We use strongly typed DataSets in our application. When importing data we use the convenient DataSet.Merge()
operation to copy DataRows from one DataSet to another.
The obvious answer is 'do it in the DB' -- I'll assume it's not applicable in your case.
You should try to use a row loop. This can be quite performant if the tables you are merging are sorted.
http://en.wikipedia.org/wiki/Merge_algorithm
You've probably already tried this, but just in case:
DataSet.Merge takes an array or DataRows as a parameter.
Have you tried batching the merge, i.e. doing the following?
dataSet1.Merge(lines.Select(line=>ImportRow(line)).ToArray());
However, it's quite possibly the case that you cannot improve performance - maybe you can avoid the need to Merge in the first place somehow - such as by doing the merge in the DB, as Sklivvz suggests.
Why not just add rows? Or do it in the DB as 'Skliwz' suggests?
Can't you just add or update the row depending the row exists or not in the table (using the not typed method "table.Rows.Find(primaryKeyValues)")?
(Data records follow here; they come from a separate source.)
-- ==== Sys2Proof/Tests/Slice0.lean ====
section
/-! SUPPORT. The model's own tests. The expected results of the decode tests and of the step tests are those of
spec/95_test_vectors.md (the vector's number is in the docstring) or hand calculation from the named rule; the witness
theorems show, for every obligation with hypotheses, states that meet them. -/

namespace Sys2Proof.Tests

open Sys2Proof.Machine

/-! ## Ill-formed operations are refused (R85 (c)), under REF: M = 6, N = 4096, [MIN, MAX] = [51, 204] -/

theorem test_mode_too_large : (Instr.sample 6).wellFormed Cfg.start = false := by decide
theorem test_start_without_modes : Instr.start.wellFormed { Cfg.start with m := 0 } = false := by decide
theorem test_index_too_large : (Instr.fill 0 4096 60).wellFormed Cfg.start = false := by decide
theorem test_value_below_min : (Instr.fill 0 0 50).wellFormed Cfg.start = false := by decide
theorem test_value_above_max : (Instr.fill 0 0 205).wellFormed Cfg.start = false := by decide
theorem test_count_zero : (Instr.sigStart 1 0).wellFormed Cfg.start = false := by decide
theorem test_count_above_m : (Instr.sigWait true 1 7).wellFormed Cfg.start = false := by decide
theorem test_count_left_too_large : (Instr.sigOnEnd 1 6).wellFormed Cfg.start = false := by decide
theorem test_count_between_zero : (Instr.sigOffEnd 1 0).wellFormed Cfg.start = false := by decide
theorem test_count_between_too_large : (Instr.sigOffEnd 1 6).wellFormed Cfg.start = false := by decide
theorem test_code_zero : (Instr.fault 0 0).wellFormed Cfg.start = false := by decide
theorem test_code_seven : (Instr.fault 0 7).wellFormed Cfg.start = false := by decide
theorem test_duty_fired_value : (Instr.dutyCheck true 0 0 0).wellFormed Cfg.start = false := by decide
theorem test_duty_unfired_index : (Instr.dutyCheck false 0 1 0).wellFormed Cfg.start = false := by decide
theorem test_signal_count_wrong : (Instr.modeCheck true 1 3).wellFormed Cfg.start = false := by decide
theorem test_signal_count_unfired : (Instr.modeCheck false 1 2).wellFormed Cfg.start = false := by decide

/-! ## Decoding: one word of section 2.1 for every operation, and the words it calls INVALID -/

theorem test_decode_reset : verdict Cfg.start 0x00000000#32 = .ok .reset := by decide
theorem test_decode_init : verdict Cfg.start 0x10000000#32 = .ok (.init 0) := by decide
theorem test_decode_fill : verdict Cfg.start 0x200FFF33#32 = .ok (.fill 0 4095 51) := by decide
theorem test_decode_start : verdict Cfg.start 0x30000000#32 = .ok .start := by decide
theorem test_decode_sample : verdict Cfg.start 0x40000000#32 = .ok (.sample 0) := by decide
theorem test_decode_duty_check : verdict Cfg.start 0x5D0FFF8E#32 = .ok (.dutyCheck true 5 4095 142) := by decide
theorem test_decode_mode_check : verdict Cfg.start 0x69000002#32 = .ok (.modeCheck true 1 2) := by decide
theorem test_decode_iter_end : verdict Cfg.start 0x78000000#32 = .ok (.iterEnd true 0) := by decide
theorem test_decode_yield : verdict Cfg.start 0x83000000#32 = .ok (.yield 3) := by decide
theorem test_decode_sig_start : verdict Cfg.start 0x99000002#32 = .ok (.sigStart 1 2) := by decide
theorem test_decode_sig_wait : verdict Cfg.start 0xA1000001#32 = .ok (.sigWait false 1 1) := by decide
theorem test_decode_sig_on_end : verdict Cfg.start 0xB1000000#32 = .ok (.sigOnEnd 1 0) := by decide
theorem test_decode_sig_off_end : verdict Cfg.start 0xC9000001#32 = .ok (.sigOffEnd 1 1) := by decide
theorem test_decode_fault : verdict Cfg.start 0xF7000006#32 = .ok (.fault 7 6) := by decide

/-- Words with a field that R84 fixes at another value (R85 (b), (d)). -/
theorem test_refuse_fixed_fields :
    verdict Cfg.start 0x31000000#32 = .error .fieldFixed ∧
    verdict Cfg.start 0x40000001#32 = .error .fieldFixed ∧
    verdict Cfg.start 0x91000002#32 = .error .fieldFixed ∧
    verdict Cfg.start 0xB9000001#32 = .error .fieldFixed ∧
    verdict Cfg.start 0x10000100#32 = .error .fieldFixed ∧
    verdict Cfg.start 0x88000000#32 = .error .fieldFixed := by decide

/-- Words with a field out of its range (R85 (c)). -/
theorem test_refuse_ranges :
    verdict Cfg.start 0x20000032#32 = .error .fieldRange ∧
    verdict Cfg.start 0x50000100#32 = .error .fieldRange ∧
    verdict Cfg.start 0x58000000#32 = .error .fieldRange ∧
    verdict Cfg.start 0x69000003#32 = .error .fieldRange ∧
    verdict Cfg.start 0x66000000#32 = .error .fieldRange ∧
    verdict Cfg.start 0xC9000000#32 = .error .fieldRange ∧
    verdict Cfg.start 0xF0000000#32 = .error .fieldRange ∧
    verdict Cfg.start 0xF0000007#32 = .error .fieldRange := by decide

/-- The reserved operation codes (R86). -/
theorem test_refuse_reserved :
    verdict Cfg.start 0xD0000000#32 = .error .reservedOp ∧
    verdict Cfg.start 0xE0000000#32 = .error .reservedOp := by decide

/-- The textual form of section 2.1 (R88), every field written. -/
theorem test_text : (Instr.dutyCheck true 5 4095 142).text = "DUTY_CHECK f=1 md=5 idx=4095 val=142" := by decide

/-- The host's numbering is the table's: bits above the row's are no part of the word. -/
theorem test_table_word : decodeTableWord 32 0x83000000 = some (.yield 3) ∧ decodeTableWord 32 0xD0000000 = none := by
  decide

/-! ## Steps -/

/-- REF with N = 6. -/
def small : Cfg := { Cfg.start with n := 6 }

/-- What the environment presents: the clock, an entropy draw, both peripheral answers. -/
def clock (clk : Time) (entropy : Byte := 60) (cfgOk wrOk : Bool := true) : Inputs := ⟨false, clk, entropy, cfgOk, wrOk⟩

/-- A reset request. -/
def request : Inputs := ⟨true, 0, 0, true, true⟩

/-- A state of the update loop under REF with N = 6 and the first six entries of TBL, the indicator off, and the next
step's inputs. -/
def looping (p : Phase) (e : Inputs) : State :=
  { State.reset with
    cfg := small, phase := p, fillIdx := 6, indLevel := some .off, env := [e]
    table := [(0, 51), (1, 52), (2, 53), (3, 54), (4, 55), (5, 56)] }

/-- A state in a feedback signal. -/
def signalling (q : SeqState) (rem : BitVec 4) (until_ : Time) (e : Inputs) : State :=
  { looping .signal e with
    mode := 1, seqState := q, seqRem := rem, seqEnd := until_, tLast := 200001
    indLevel := some (if q = .on then .on else .off) }

/-- A state after reset whose next step finds these inputs. -/
def fresh (c : Cfg) (e : Inputs) : State := { State.reset with cfg := c, env := [e] }

/-- What the next state of a step shows through `f`. -/
def seen {α : Type} (r : Result) (f : State → α) : Option α :=
  match r with
  | .next t => some (f t)
  | _ => none

/-- Vector R1. -/
theorem test_reset :
    seen (step { looping .fault request with faultCode := 3, dutyOut := some 204 })
        (fun t => (t.out, t.phase, t.faultCode, t.dutyOut))
      = some ([.trace 0x00000000#32], .init, 0, none) := by decide

/-- Vector G1. -/
theorem test_init :
    seen (step (fresh Cfg.start (clock 0))) (fun t => (t.out, t.indLevel, t.phase))
      = some ([.pwmConfigure 0 0, .indSet 0 .low, .trace 0x10000000#32], some .off, .fill) := by decide

/-- Vector G2, N = 0: nothing but the FAULT word. -/
theorem test_init_invalid :
    seen (step (fresh { Cfg.start with n := 0 } (clock 0))) (fun t => (t.out, t.faultCode, t.indLevel))
      = some ([.trace 0xF0000001#32], 1, none) := by decide

/-- Vector G6: the last entry of a table of one. -/
theorem test_fill_last :
    seen (step { fresh { Cfg.start with n := 1 } (clock 0 204) with phase := .fill })
        (fun t => (t.out, t.table, t.fillIdx, t.phase))
      = some ([.trace 0x200000CC#32], [(0, 204)], 1, .start) := by decide

/-- Vector G8. -/
theorem test_fill :
    seen (step { fresh Cfg.start (clock 0 100) with phase := .fill, fillIdx := 7 })
        (fun t => (t.out, t.table.read 7, t.fillIdx, t.phase))
      = some ([.trace 0x20000764#32], some 100, 8, .fill) := by decide

/-- Vector G9. -/
theorem test_start :
    seen (step (looping .start (clock 7))) (fun t => (t.out, t.nextDuty, t.nextMode, t.tLast, t.phase))
      = some ([.trace 0x30000000#32], 7, 200007, 7, .sample) := by decide

/-- Vector G10: T + MOFF overflows. -/
theorem test_start_overflow :
    seen (step (looping .start (clock (BitVec.allOnes 64)))) (fun t => (t.out, t.nextDuty))
      = some ([.trace 0xF0000004#32], 0) := by decide

/-- Vector L1: an equal sample is allowed. -/
theorem test_sample :
    seen (step { looping .sample (clock 500) with tLast := 500, tIter := 400 }) (fun t => (t.out, t.tIter, t.phase))
      = some ([.trace 0x40000000#32], 500, .duty) := by decide

/-- Vector L2: a sample below the last one. -/
theorem test_sample_backward :
    seen (step { looping .sample (clock 499) with tLast := 500, tIter := 400 }) (fun t => (t.out, t.tIter, t.tLast))
      = some ([.trace 0xF0000003#32], 400, 500) := by decide

/-- Vector D2, with the cursor's wrap at N = 6. -/
theorem test_duty_check :
    seen (step { looping .duty (clock 0) with tLast := 1000, tIter := 1000, nextDuty := 1000, cursor := 5 })
        (fun t => (t.out, t.cursor, t.nextDuty, t.dutyOut))
      = some ([.pwmSetDuty 0 224, .pwmCommit 0, .trace 0x58000538#32], 0, 2000, some 224) := by decide

/-- Vector D6: the write fails after everything is written. -/
theorem test_duty_check_write_failed :
    seen (step { looping .duty (clock 0 60 true false) with tLast := 1000, tIter := 1000, nextDuty := 1000 })
        (fun t => (t.out, t.cursor, t.nextDuty, t.faultCode))
      = some ([.pwmSetDuty 0 204, .pwmCommit 0, .trace 0x58000033#32, .trace 0xF0000005#32], 1, 2000, 5) := by decide

/-- Vector X2. -/
theorem test_mode_check :
    seen (step { looping .mode (clock 0) with tLast := 200000, tIter := 200000, nextMode := 200000, nextDuty := 9 })
        (fun t => (t.out, t.mode, t.nextMode, t.seqRem, t.nextDuty))
      = some ([.modeChanged 1, .trace 0x69000002#32], 1, 400000, 2, 9) := by decide

/-- Vector X3: the mode wraps to 0. -/
theorem test_mode_check_wrap :
    seen (step { looping .mode (clock 0) with tLast := 1200000, tIter := 1200000, nextMode := 1200000, mode := 5 })
        (fun t => (t.out, t.mode, t.nextMode, t.seqRem))
      = some ([.modeChanged 0, .trace 0x68000001#32], 0, 1400000, 1) := by decide

/-- Vector I1. -/
theorem test_iter_end_yield :
    seen (step { looping .iterEnd (clock 0) with iterCnt := 63 }) (fun t => (t.out, t.iterCnt, t.phase))
      = some ([.trace 0x78000000#32], 0, .yield) := by decide

/-- Vector I2. -/
theorem test_iter_end :
    seen (step { looping .iterEnd (clock 0) with iterCnt := 10 }) (fun t => (t.out, t.iterCnt, t.phase))
      = some ([.trace 0x70000000#32], 11, .sample) := by decide

/-- Vector Y1. -/
theorem test_yield :
    seen (step { looping .yield (clock 0) with mode := 3 }) (fun t => (t.out, t.phase))
      = some ([.yieldReq, .trace 0x83000000#32], .sample) := by decide

/-- Vector F1. -/
theorem test_sig_start :
    seen (step { looping .sigStart (clock 200001) with mode := 1, seqRem := 2, tLast := 200000 })
        (fun t => (t.out, t.seqEnd, t.indLevel, t.phase))
      = some ([.indSet 0 .high, .trace 0x99000002#32], 215001, some .on, .signal) := by decide

/-- Vector F3. -/
theorem test_sig_wait_on :
    seen (step (signalling .on 2 215001 (clock 215000))) (fun t => (t.out, t.tLast, t.seqEnd))
      = some ([.trace 0xA9000002#32], 215000, 215001) := by decide

/-- Vector F5. -/
theorem test_sig_on_end :
    seen (step (signalling .on 2 215001 (clock 215001))) (fun t => (t.out, t.seqRem, t.seqState, t.seqEnd))
      = some ([.indSet 0 .low, .trace 0xB1000001#32], 1, .off, 230001) := by decide

/-- Vector F6: the last pulse. -/
theorem test_sig_on_end_last :
    seen (step (signalling .on 1 245001 (clock 245001))) (fun t => (t.out, t.seqState, t.phase, t.seqEnd))
      = some ([.indSet 0 .low, .trace 0xB1000000#32], .idle, .iterEnd, 245001) := by decide

/-- Vector F10: the next pulse is timed from the late sample. -/
theorem test_sig_off_end :
    seen (step (signalling .off 1 230001 (clock 240000))) (fun t => (t.out, t.seqEnd, t.seqState))
      = some ([.indSet 0 .high, .trace 0xC9000001#32], 255000, .on) := by decide

/-- Vector N1. -/
theorem test_reserved_phase :
    seen (step (looping (.reserved 1) (clock 0))) (fun t => (t.out, t.phase)) = some ([.trace 0xF0000006#32], .fault) := by
  decide

/-- Vector E5. -/
theorem test_quiescent :
    seen (step { looping .fault (clock 0) with faultCode := 3 }) (fun t => (t.out, t.faultCode, t.phase))
      = some ([], 3, .fault) := by decide

/-- The status outputs (R43): the code of a reserved phase (R22), the mode and the fault code. -/
theorem test_status :
    { looping (.reserved 1) (clock 0) with mode := 3, faultCode := 6 }.status = ⟨12, 3, 6⟩ := by decide

/-- Section 2.2, NATIVE_MAX = 1023. -/
theorem test_scale : [0, 1, 50, 51, 127, 128, 203, 204, 254, 255].map (scale 1023)
    = [0, 4, 200, 204, 509, 513, 814, 818, 1018, 1023] := by decide

/-! ## Witnesses: for every obligation with hypotheses, states that meet them, one per clause

Values stand at a clause's boundary where it has one: a sample equal to `t_last` or one below it, a deadline equal to
`t_iter` or one above it, the largest time that does not overflow and the smallest that does. -/

/-- The state `s` meets the hypotheses `p`. -/
abbrev Meets (s : State) (p : State → Prop) : Prop := p s

/-- The largest time value. -/
def top : Time := BitVec.allOnes 64
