/-- R12: `RN`, of a quotient of positive integers, of a product, of a sum and of `0.0 - x`, is a value of the format,
none of the format lies nearer, and where another one lies equally near the mantissa is even (`F64.Rounds`); a quotient
lies within half a unit of the last place. The exponent has no upper bound: the model's choice (assumption log entry
20). -/
def Obligations.RoundingIsToNearestEven : Prop :=
  (∀ a b : Nat, 0 < a → 0 < b →
    let v := roundPositive a b
    0 ≤ v.man ∧ 2 * |(a : ℝ) / b - v.man * (2 : ℝ) ^ v.exp| ≤ (2 : ℝ) ^ v.exp ∧ v.Rounds ((a : ℝ) / b)) ∧
  (∀ x y : F64,
    (x.mul y).Rounds ((x.man * (2 : ℝ) ^ x.exp) * (y.man * (2 : ℝ) ^ y.exp)) ∧
    (x.add y).Rounds (x.man * (2 : ℝ) ^ x.exp + y.man * (2 : ℝ) ^ y.exp) ∧
    x.zeroMinus.Rounds (0 - x.man * (2 : ℝ) ^ x.exp))

/-- R255: `log2c(p)` is the correctly rounded base-2 logarithm of p, for every p with a mantissa of 53 bits. The digits
that it rounds are exact: for a working mantissa M in [2^512, 2^513) those of `logDigits` are the floor of 2^128 times the
base-2 logarithm of M / 2^512, and for every mantissa m, whether 512 bits settle them or not, those of `logFloor` are the
floor of 2^128 times the base-2 logarithm of m / 2^52 (assumption log entry 10). The exponent of p is any: the model's
choice (assumption log entry 20). -/
def Obligations.LogarithmDigitsAreExact : Prop :=
  (∀ m d : Nat, 2 ^ 512 ≤ m → m < 2 ^ 513 → logDigits 128 m m 0 = some d →
    (d : ℤ) = ⌊(2 : ℝ) ^ 128 * Real.logb 2 ((m : ℝ) / 2 ^ 512)⌋) ∧
  (∀ m : Nat, 2 ^ 52 ≤ m → m < 2 ^ 53 →
    (logFloor m : ℤ) = ⌊(2 : ℝ) ^ 128 * Real.logb 2 ((m : ℝ) / 2 ^ 52)⌋ ∧
    ∀ e : ℤ, (F64.log2c ⟨m, e⟩).Rounds (Real.logb 2 ((m : ℝ) * (2 : ℝ) ^ e)))

/-- R250: the chaos table is the floor of 256 times the real sine of each byte value, modulo 256. -/
def Obligations.ChaosTableIsTheSine : Prop :=
  ∀ v : Byte, ((chaosMap v).toNat : ℤ) = ⌊Real.sin v.toNat * 256⌋ % 256
end

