-- ==== Sys2Proof/Tests/Slice0.lean ====
section
/-! SUPPORT. Our own tests: ill-formed terms that `WellFormed` refuses, words written out from the encoding tables,
known-answer values and single steps from the spec's test vectors (95_test_vectors.md), and for each statement with
hypotheses a witness that meets them. -/

namespace Sys2Proof.Tests

open Sys2Proof Sys2Proof.Machine

/-! Ill-formed terms, one for each check of `Instr.wellFormed`. -/

theorem test_wf_refuses_legal_opcode_as_illegal : (Instr.illegalCmd 0 0x05).wellFormed = false := by decide

theorem test_wf_refuses_digest_opcode_as_illegal : (Instr.illegalCmd 0 0x0F).wellFormed = false := by decide

theorem test_wf_refuses_dig_word_96 :
    (Instr.rdDig 96).wellFormed = false ∧ (Instr.wrDig 96 0).wellFormed = false := by decide

theorem test_wf_refuses_hex_word_192 :
    (Instr.rdHex 192).wellFormed = false ∧ (Instr.wrHex 192 0).wellFormed = false := by decide

theorem test_wf_refuses_unaligned_reserved : (Instr.rsvd false 0x059).wellFormed = false := by decide

theorem test_wf_refuses_mapped_as_reserved :
    (Instr.rsvd true 0x000).wellFormed = false ∧ (Instr.rsvd false 0x054).wellFormed = false ∧
    (Instr.rsvd false 0x27C).wellFormed = false ∧ (Instr.rsvd false 0x6FC).wellFormed = false := by decide

theorem test_wf_refuses_aligned_access_error : (Instr.accessError 2 false 0x004).wellFormed = false := by decide

/-- The boundary values of every operand are well formed. -/
theorem test_wf_boundaries :
    ([.illegalCmd 0 0x0C, .illegalCmd 0 0x0E, .illegalCmd 0 0x10, .illegalCmd 1 0x00, .illegalCmd 0xFFFFFF 0xFF,
      .rdDig 95, .wrDig 0 0, .rdHex 191, .wrHex 0 0, .rdSeed 7, .wrSeed 0 0, .rsvd false 0x058, .rsvd true 0x0FC,
      .rsvd false 0x280, .rsvd true 0x3FC, .rsvd false 0x700, .rsvd true 0xFFC, .accessError 2 false 0x001,
      .accessError 0 true 0x000, .accessError 3 false 0xFFF] : List Instr).all Instr.wellFormed = true := by decide

/-! Words written out from the tables of 30_encoding.md (R101, R103, R106) and the register map of R22. -/

theorem test_decode_commands : (List.range 12).map (decodeTableWord 32) =
    [some .nop, some .chain, some .rngseed, some .gen, some .load, some .chaos, some .entropy, some .diffuse,
      some .walk, some .fold, some .hex, some .latzero] ∧
    decodeTableWord 32 0b00000000000000000000000000001111 = some .digest := by decide

theorem test_decode_illegal_commands :
    [0x0000000C, 0x0000000E, 0x00000010, 0x000000FF, 0x00000105, 0xFFFFFFFF].map (decodeTableWord 32) =
    [some (.illegalCmd 0 0x0C), some (.illegalCmd 0 0x0E), some (.illegalCmd 0 0x10), some (.illegalCmd 0 0xFF),
      some (.illegalCmd 1 0x05), some (.illegalCmd 0xFFFFFF 0xFF)] := by decide

/-- SZ = 10, W = 0, then the offset. -/
theorem test_decode_reads :
    [0b100000000000000, 0b100000000000100, 0b100000000001000, 0b100000000001100, 0b100000000010000, 0b100000000010100,
      0b100000000011000, 0b100000000011100, 0b100000000100000, 0b100000000100100, 0b100000000101000,
      0b100000000101100].map (decodeTableWord 16) =
    [some .rdId, some .rdCtrl, some .rdStatus, some .rdCmd, some .rdInAddrLo, some .rdInAddrHi, some .rdInLenLo,
      some .rdInLenHi, some .rdProgress, some .rdLatIdx, some .rdLatData, some .rdDiglen] := by decide

/-- SZ = 10, W = 1, then the offset; the data value stands from bit 16 on. -/
theorem test_decode_writes :
    [0x000000015000, 0x000000025004, 0x000000035008, 0x00000004500C, 0x000000055010, 0x000000065014, 0x000000075018,
      0x00000008501C, 0x000000095020, 0x0000000A5024, 0x0000000B5028, 0xFFFFFFFF502C].map (decodeTableWord 48) =
    [some (.wrId 1), some (.wrCtrl 2), some (.wrStatus 3), some (.wrCmd 4), some (.wrInAddrLo 5), some (.wrInAddrHi 6),
      some (.wrInLenLo 7), some (.wrInLenHi 8), some (.wrProgress 9), some (.wrLatIdx 10), some (.wrLatData 11),
      some (.wrDiglen 0xFFFFFFFF)] := by decide

theorem test_decode_seed :
    [0x4030, 0x4034, 0x4038, 0x403C, 0x4040, 0x4044, 0x4048, 0x404C].map (decodeTableWord 16) =
    [0, 1, 2, 3, 4, 5, 6, 7].map (fun k => some (.rdSeed k)) ∧
    decodeTableWord 48 0xDA9EA8245030 = some (.wrSeed 0 0xDA9EA824) ∧
    decodeTableWord 48 0xA7518E2B504C = some (.wrSeed 7 0xA7518E2B) := by decide

theorem test_decode_entropy :
    decodeTableWord 16 0x4050 = some .rdEntropyLo ∧ decodeTableWord 16 0x4054 = some .rdEntropyHi ∧
    decodeTableWord 48 0x000000055050 = some (.wrEntropyLo 5) ∧
    decodeTableWord 48 0x000000055054 = some (.wrEntropyHi 5) := by decide

theorem test_decode_windows :
    decodeTableWord 16 0x4100 = some (.rdDig 0) ∧ decodeTableWord 16 0x427C = some (.rdDig 95) ∧
    decodeTableWord 48 0x000000095104 = some (.wrDig 1 9) ∧ decodeTableWord 16 0x4400 = some (.rdHex 0) ∧
    decodeTableWord 16 0x46FC = some (.rdHex 191) ∧ decodeTableWord 48 0x000000095404 = some (.wrHex 1 9) := by decide

theorem test_decode_reserved :
    [0x4058, 0x40FC, 0x4280, 0x43FC, 0x4700, 0x4FFC].map (decodeTableWord 16) =
    [0x058, 0x0FC, 0x280, 0x3FC, 0x700, 0xFFC].map (fun off => some (.rsvd false off)) ∧
    decodeTableWord 48 0x000000015058 = some (.rsvd true 0x058) := by decide

theorem test_decode_access_errors :
    decodeTableWord 16 0x0000 = some (.accessError 0 false 0x000) ∧
    decodeTableWord 16 0x3004 = some (.accessError 1 true 0x004) ∧
    decodeTableWord 16 0x6008 = some (.accessError 3 false 0x008) ∧
    decodeTableWord 16 0x4002 = some (.accessError 2 false 0x002) ∧
    decodeTableWord 16 0x4401 = some (.accessError 2 false 0x401) := by decide

theorem test_decode_refuses_by_name :
    decodeBits 8 0 = .error (.badLength 8) ∧ decodeTableWord 32 0x100000000 = none ∧
    decodeTableWord 16 0x8000 = none := by decide

/-! Known answers (95_test_vectors.md). -/

/-- K2. -/
theorem test_sha256_abc : intBe (sha256 [0x61, 0x62, 0x63]) =
    0xba7816bf8f01cfea414140de5dae2223b00361a396177a9cb410ff61f20015ad := by decide +kernel

/-- K5. -/
theorem test_sha512_abc : intBe (sha512 [0x61, 0x62, 0x63]) =
    0xddaf35a193617abacc417349ae20413112e6fa4e89a97ea20a9eeee64b55d39a2192992a274fc1a836ba3c23a3feebbd454d4423643ce80e2a9ac94fa54ca49f := by
  decide +kernel

/-- K7. -/
theorem test_sha3_512_abc : intBe (sha3_512 [0x61, 0x62, 0x63]) =
    0xb751850b1a57168a5693cd924b6b096e08f621827444f70d884f5d0240d2712e10e116e9192af3c91a7ec57647e3934057340b4cf408d5a56592f8274eec53f0 := by
  decide +kernel

/-- K9. -/
theorem test_shake256_abc : intBe (shake256 [0x61, 0x62, 0x63] 64) =
    0x483366601360a8771c6863080cc4114d8db44530f8f1e1ee4f94ea37e78b5739d5a15bef186a5386c75744c0527e1faa9f8726e462a12a4feb06bd8801e751e4 := by
  decide +kernel

/-- K10: key "Jefe", message "what do ya want for nothing?". -/
theorem test_hmac256 : intBe (hmac256 (beBytes 4 0x4a656665)
    (beBytes 28 0x7768617420646f2079612077616e7420666f72206e6f7468696e673f)) =
    0x5bdcc146bf60754e6a042426089575c75a003f089d2739839dec58b964ec3843 := by decide +kernel

/-- K11's first 32 bytes: password "passwd", salt "salt", one iteration. -/
theorem test_pbkdf2 : intBe (pbkdf2 (beBytes 6 0x706173737764) (beBytes 4 0x73616c74) 1 32) =
    0x55ac046e56e3089fec1691c22544b605f94185216dde0465e68b9d57c20dacbc := by decide +kernel

/-- K13: the first 32 bytes. -/
theorem test_salsa20_8 : intBe ((salsa20_8 (beBytes 64
    0x7e879a214f3ec9867ca940e641718f26baee555b8c61c1b50df846116dcd3b1dee24f319df9b3d8514121e4b5ac5aa3276021d2909c74829edebc68db8b8c25e)).take 32) =
    0xa41f859c6608cc993b81cacb020cef05044b2181a2fd337dfd7b1c6396682f29 := by decide +kernel
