-- ==== Sys2Proof/Machine/Flags.lean ====
section
/-! DEFINITION. The core has no flags, condition codes or status bits (10_state.md R18), so no flag is computed. The one
bit it drives beside its data is `rsp_valid`, with the word on `rsp_digest` beside it (30_encoding.md R39, R42). -/

namespace Sys2Proof.Machine

/-- `rsp_valid` in the cycle just ended (R42). -/
def rspValid (s : State) : Bool := s.rsp.isSome

/-- `rsp_digest` in the cycle just ended, where `rsp_valid` is 1. Where it is 0 the value is unspecified and the model has
none (R42; 93_implementation_defined.md I6). -/
def rspDigest (s : State) : Option Word := s.rsp.map digestWord

end Sys2Proof.Machine
end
Note that you can have a lot of scalability problems with the DataSet (compared to a DB):
- no transaction => no concurreny.
- slow load from xml (maybe it is faster/linear from DB).
- missing index (except primary key).
- do not cache as a DB, it can be a problem in ram limited system (in 32b system).
The best merging algorithm I know is Sort-Merge if your input datasets are sorted by the same attribute. But I do not know C# so well to say if it is possible to force ADO object to use this algorithm.